DNA can be extracted from 50-200 ul of lymphocytes (buffy coat) or whole blood. Each sample should have a unique numerical designation and should preferably be in a clearly and completely labeled screw-cap tube arranged in boxes. Properly ordered sample numbers should be submitted in an electronic format.

We highly recommend the inclusion of redundant QC samples to validate genotyping accuracy.

Previously isolated DNA may be submitted as tubes or 96 well plates.
Each sample should have a unique numerical designation. Properly ordered sample numbers should be submitted in an electronic format.
We highly recommend the inclusion of redundant QC samples to validate genotyping accuracy.

The SNP to be analyzed must be defined unambiguously. This can be accomplished in one of two ways.

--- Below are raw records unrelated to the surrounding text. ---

-- ==== Sys2Proof/Certificates/Slice0/Obligations.lean ====
section
/-! DEFINITION. The statements for the provers, each with the rules of the manual it rests on. Where a statement rests
on a choice of the model it says so and names the log entry. -/

open Sys2Proof Sys2Proof.Machine

/-! ## The step -/

/-- A step takes the command at the front of the queue and executes it on the rest. That commands wait in one queue,
first in, first out, is the model's choice (log entry 3). -/
def Obligations.StepRunsTheFrontCommand : Prop :=
  ∀ (c : Instr) (q : List Instr) (s : State),
    step { s with pending := c :: q } = exec c { s with pending := q }

/-- The model's choice (log entries 1 and 32): on an empty queue one of the events that have fallen due happens; where
none has, a millisecond passes, in which the ride clock rises by 1 in RUNNING and AFTER_RUN and saturates
(R172), and nothing but the counts of elapsed time changes. -/
def Obligations.EmptyQueueRunsADueEventOrAMillisecond : Prop :=
  ∀ s : State, s.pending = [] →
    (s.due ≠ [] → ∃ c ∈ s.due, ∃ f, step s = exec c { s with free := f })
    ∧ (s.due = [] → ∃ t, step s = .next t
      ∧ t.retained.rideClock =
          (if s.power = .running ∨ s.power = .afterRun then min 4294967295 (s.retained.rideClock + 1)
           else s.retained.rideClock)
      ∧ (∀ w, s.write = some w → ∃ k, t.write = some { w with elapsed := k })
      ∧ (s.write = none → t.write = none)
      ∧ t = { s with
          retained := { s.retained with rideClock := t.retained.rideClock }
          write := t.write
          store := { s.store with elapsed := t.store.elapsed }
          pacer := { s.pacer with elapsed := t.pacer.elapsed }
          sampleElapsed := t.sampleElapsed
          keyElapsed := t.keyElapsed
          lampElapsed := t.lampElapsed
          statusElapsed := t.statusElapsed
          afterRunElapsed := t.afterRunElapsed })

/-- Every command answers a next state. FRAME_RECEIVED with an operand that is no CAN frame changes nothing, since a port
receives a frame whole or not at all (R3): the model's choice (log entry 20; the data bytes of a REMOTE frame are log
entry 39). -/
def Obligations.EveryCommandCompletes : Prop :=
  ∀ (c : Instr) (s : State),
    (∃ t, exec c s = .next t) ∧ (c.wellFormed = false → exec c s = .next s)

/-- No command touches the queue of waiting commands, which is the model's own field (log entries 3 and 34). -/
def Obligations.CommandsLeaveTheQueueAlone : Prop :=
  ∀ (c : Instr) (s t : State), exec c s = .next t → t.pending = s.pending

/-! ## Ports (R3 to R6) -/

/-- RECEIVE_ERROR on a port in ERROR_ACTIVE or ERROR_PASSIVE (R3): the receive error count rises by 1 up to 255 and
the state follows the counts; a change of state is announced to the PORT watches of that port (R1, R68). -/
def Obligations.ReceiveErrorRaisesTheCount : Prop :=
  ∀ (p : Port) (s : State), (s.port p).state = .errorActive ∨ (s.port p).state = .errorPassive →
    ∃ t, exec (.receiveError p) s = .next t
      ∧ (let r := { s.port p with
          rxErrors := min 255 ((s.port p).rxErrors + 1)
          state := if 128 ≤ (s.port p).txErrors ∨ 128 ≤ min 255 ((s.port p).rxErrors + 1)
            then .errorPassive else .errorActive }
        let u := s.setPort p r
        (r.state = (s.port p).state → t = u)
        ∧ (r.state ≠ (s.port p).state → u.afterEvent (reachPort u.view p) t))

1. Submit an rs# from the dbSNP database.
2. Submit a 600 base length of unique DNA sequence with the target sequence clearly indicated in the center.
   
• Only the characters A, C, G, T or N except where SNP or insertion/deletion (indel) target sites are indicated
• Indicate SNP target site(s) with square brackets around each SNP. Within the brackets, separate the two alternative bases with a forward slash
• Check to make sure the sequence is not present in multiple copies in the human genome

FOR EXAMPLE: ACAC[G/T]TCTC would denote two alleles: ACACGTCTC and ACACTTCTC

Note: The Assays-by-Design service proprietary software for designing primers and probes will not design a primer or probe over an ambiguous base (that is, over an N). You can annotate your sequences with Ns to avoid regions of sequence, but the use of Ns limits assay design.